The revised Enforcement Decree was introduced to facilitate the development of project districts which do not have project developers or show relatively slow development due to low profitability.

When the proportion of sites for industrial facilities in a project district exceeds 50 percent, developers can make profit within 15 percent of its construction cost. Currently, sites should be offered at a price lower than the construction cost, which has caused low participation in project districts with a high proportion of industrial sites.

The reinvestment ratio of profit gained from development used to be set at 25 percent to 50 percent, but was changed to 25 percent to reduce the burden on project developers.

The change was made because it was difficult for project developers to estimate the size of reinvestment, and the ratio was not consistent with the 25 percent stated by the Restitution of Development Gains Act.
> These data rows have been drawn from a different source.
-- ==== Sys2Proof/Laws/KeepsFabric.lean ====
section
/-! SUPPORT. What every operation keeps, one lemma each: time, phase, the fabric, the MACs and the ring writer. -/
namespace Sys2Proof.Machine
set_option maxRecDepth 2000
set_option linter.unusedTactic false
set_option linter.unreachableTactic false

/-! ### Time -/

theorem setServo_kept {q s x0} (h : Kept q s) : Kept q (setServo x0 s) := by
  unfold setServo
  repeat' with_reducible first
    | assumption | apply setF_kept | dsimp only

theorem settleTime_kept {q s} (h : Kept q s) : Kept q (settleTime s) := by
  unfold settleTime
  repeat' with_reducible first
    | assumption | apply setF_kept | apply modTim_kept | apply setServo_kept | apply Kept.ite | intro _ | split
    | dsimp only

theorem enterHoldover_kept {q s} (h : Kept q s) : Kept q (enterHoldover s) := by
  unfold enterHoldover
  repeat' with_reducible first
    | assumption | apply modTim_kept | apply latch_kept | apply setServo_kept | apply Kept.ite | intro _ | split
    | dsimp only

theorem takeSlave_kept {q s x0} (h : Kept q s) : Kept q (takeSlave x0 s) := by
  unfold takeSlave
  repeat' with_reducible first
    | assumption | apply modTim_kept | apply setServo_kept | apply setF_kept | dsimp only

theorem loseSlave_kept {q s} (h : Kept q s) : Kept q (loseSlave s) := by
  unfold loseSlave
  repeat' with_reducible first
    | assumption | apply enterHoldover_kept | apply setF_kept | dsimp only

theorem timeDirDown_kept {q s x0} (h : Kept q s) : Kept q (timeDirDown x0 s) := by
  unfold timeDirDown
  repeat' with_reducible first
    | assumption | apply loseSlave_kept | apply Kept.ite | intro _ | split | dsimp only

theorem useRate_kept {q s x0} (h : Kept q s) : Kept q (useRate x0 s) := by
  unfold useRate
  exact Kept.ite (Kept.upd (setI_kept h)) (fun _ => setI_kept h)

theorem setRate_kept {q s x0} (h : Kept q s) : Kept q (setRate x0 s) := by
  unfold setRate
  repeat' with_reducible first
    | assumption | apply useRate_kept | apply modTim_kept | dsimp only

theorem slewOver_kept {q s} (h : Kept q s) : Kept q (slewOver s) := by
  unfold slewOver
  repeat' with_reducible first
    | assumption | apply setRate_kept | apply setF_kept | apply modTim_kept | dsimp only

theorem slewStart_kept {q s x0 x1} (h : Kept q s) : Kept q (slewStart x0 x1 s) := by
  unfold slewStart
  repeat' with_reducible first
    | assumption | apply record_kept | apply latch_kept | apply count_kept | apply slewOver_kept | apply useRate_kept
    | apply setF_kept | apply modTim_kept | apply Kept.ite | intro _ | split | dsimp only

theorem slewEnd_kept {q s} (h : Kept q s) : Kept q (slewEnd s) := by
  unfold slewEnd
  repeat' with_reducible first
    | assumption | apply slewOver_kept | apply advanceTo_kept | split | dsimp only

theorem stepTime_kept {q s x0 x1} (h : Kept q s) : Kept q (stepTime x0 x1 s) := by
  unfold stepTime
  repeat' with_reducible first
    | assumption | apply noteTime_kept | apply advance_kept | apply setR_kept | apply count_kept | apply latch_kept
    | apply record_kept | apply modTim_kept | apply later_kept | exact fun _ => rfl | rfl | split | dsimp only
    | apply Kept.upd

theorem usePermits_kept {q s} (h : Kept q s) : Kept q (usePermits s) := by
  unfold usePermits
  repeat' with_reducible first
    | assumption | apply modTim_kept | apply setF_kept | dsimp only

theorem hostAdjust_kept {q s} (h : Kept q s) : Kept q (hostAdjust s) := by
  unfold hostAdjust
  repeat' with_reducible first
    | assumption | apply count_kept | apply stepTime_kept | apply usePermits_kept | apply slewStart_kept
    | apply Kept.ite | intro _ | split | dsimp only

theorem servoUpdate_kept {q s x0 x1} (h : Kept q s) : Kept q (servoUpdate x0 x1 s) := by
  unfold servoUpdate
  repeat' with_reducible first
    | assumption | apply setRate_kept | apply modTim_kept | dsimp only

theorem servoRequest_kept {q s x0 x1 x2 x3 x4} (h : Kept q s) : Kept q (servoRequest x0 x1 x2 x3 x4 s).2 := by
  unfold servoRequest
  repeat' with_reducible first
    | assumption | apply stepTime_kept | apply usePermits_kept | apply modTim_kept | apply setRate_kept
    | apply slewStart_kept | apply servoUpdate_kept | apply Kept.ite | intro _ | split | dsimp only

theorem servoMove_kept {q s x0 x1} (h : Kept q s) : Kept q (servoMove x0 x1 s) := by
  unfold servoMove
  repeat' with_reducible first
    | assumption | apply modTim_kept | apply setServo_kept | apply setF_kept | apply latch_kept | apply Kept.ite
    | intro _ | split | dsimp only

theorem servoNoted_kept {q s x0} (h : Kept q s) : Kept q (servoNoted x0 s) := by
  unfold servoNoted
  repeat' with_reducible first
    | assumption | apply setI_kept | apply modTim_kept | apply setServo_kept | apply Kept.ite | intro _ | split
    | dsimp only

theorem servoAccept_kept {q s x0 x1 x2 x3 x4} (h : Kept q s) : Kept q (servoAccept x0 x1 x2 x3 x4 s).2 := by
  have hn : Kept q (servoNoted x0 s) := servoNoted_kept h
  rw [servoAccept]
  generalize servoNoted x0 s = t at hn
  by_cases c : t.tim.slewEnd.isSome
  · simp only [c, if_true]; exact servoMove_kept hn
  · simp only [c]; exact servoMove_kept (servoRequest_kept hn)

theorem setMergeDir_kept {q s x0} (h : Kept q s) : Kept q (setMergeDir x0 s) := by
  unfold setMergeDir
  repeat' with_reducible first
    | assumption | apply setF_kept | dsimp only

theorem endMerge_kept {q s x0} (h : Kept q s) : Kept q (endMerge x0 s) := by
  unfold endMerge
  repeat' with_reducible first
    | assumption | apply record_kept | apply latch_kept | apply modTim_kept | apply setF_kept | apply setMergeDir_kept
    | apply Kept.ite | intro _ | split | dsimp only

theorem gmResume_kept {q s} (h : Kept q s) : Kept q (gmResume s) := by
  unfold gmResume
  repeat' with_reducible first
    | assumption | apply settleTime_kept | apply modTim_kept | apply latch_kept | apply setF_kept | dsimp only

theorem timeSwitched_kept {q s} (h : Kept q s) : Kept q (timeSwitched s) := by
  unfold timeSwitched
  repeat' with_reducible first
    | assumption | apply modDir_kept | apply latch_kept | apply setF_kept | apply record_kept | apply setMergeDir_kept
    | apply takeSlave_kept | apply modTim_kept | apply settleTime_kept | apply Kept.whenT | apply Kept.ite | intro _
    | split | dsimp only

theorem mergeTimeout_kept {q s} (h : Kept q s) : Kept q (mergeTimeout s) := by
  unfold mergeTimeout
  repeat' with_reducible first
    | assumption | apply endMerge_kept | apply advanceTo_kept | split | dsimp only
The revised Enforcement Decree allows construction companies to be designated as project developers if the assessed value of their construction capability exceeds the annual average of construction costs stipulated in the free economic zone development plan. So far, only 20 large construction companies could participate in projects due to difficult requirements.

The Enforcement Decree also allows large project districts wider than 3.30 million m2 to be divided into sections and developed in stages.

The previous regulation that required large districts to be developed all at the same time required massive construction costs, creating difficulties for project developers.

To prevent disorderly development, MOTIE set the minimum size of a development area to 30 percent of the total size of a project district. Project developers should also receive residents’ opinions and development plans should undergo a review by the Free Economic Zone Committee.

MOTIE forecast that the revised Enforcement Decree will eliminate barriers in development projects and facilitate participation from private construction companies.

MOTIE is also planning a revision of the Special Act on Designation and Management of Free Economic Zones to complete the development of free economic zones by 2022 and attract foreign direct investment of USD 20 billion over the next 10 years.

However, project districts which fail to find developers or establish development plans will lose their status.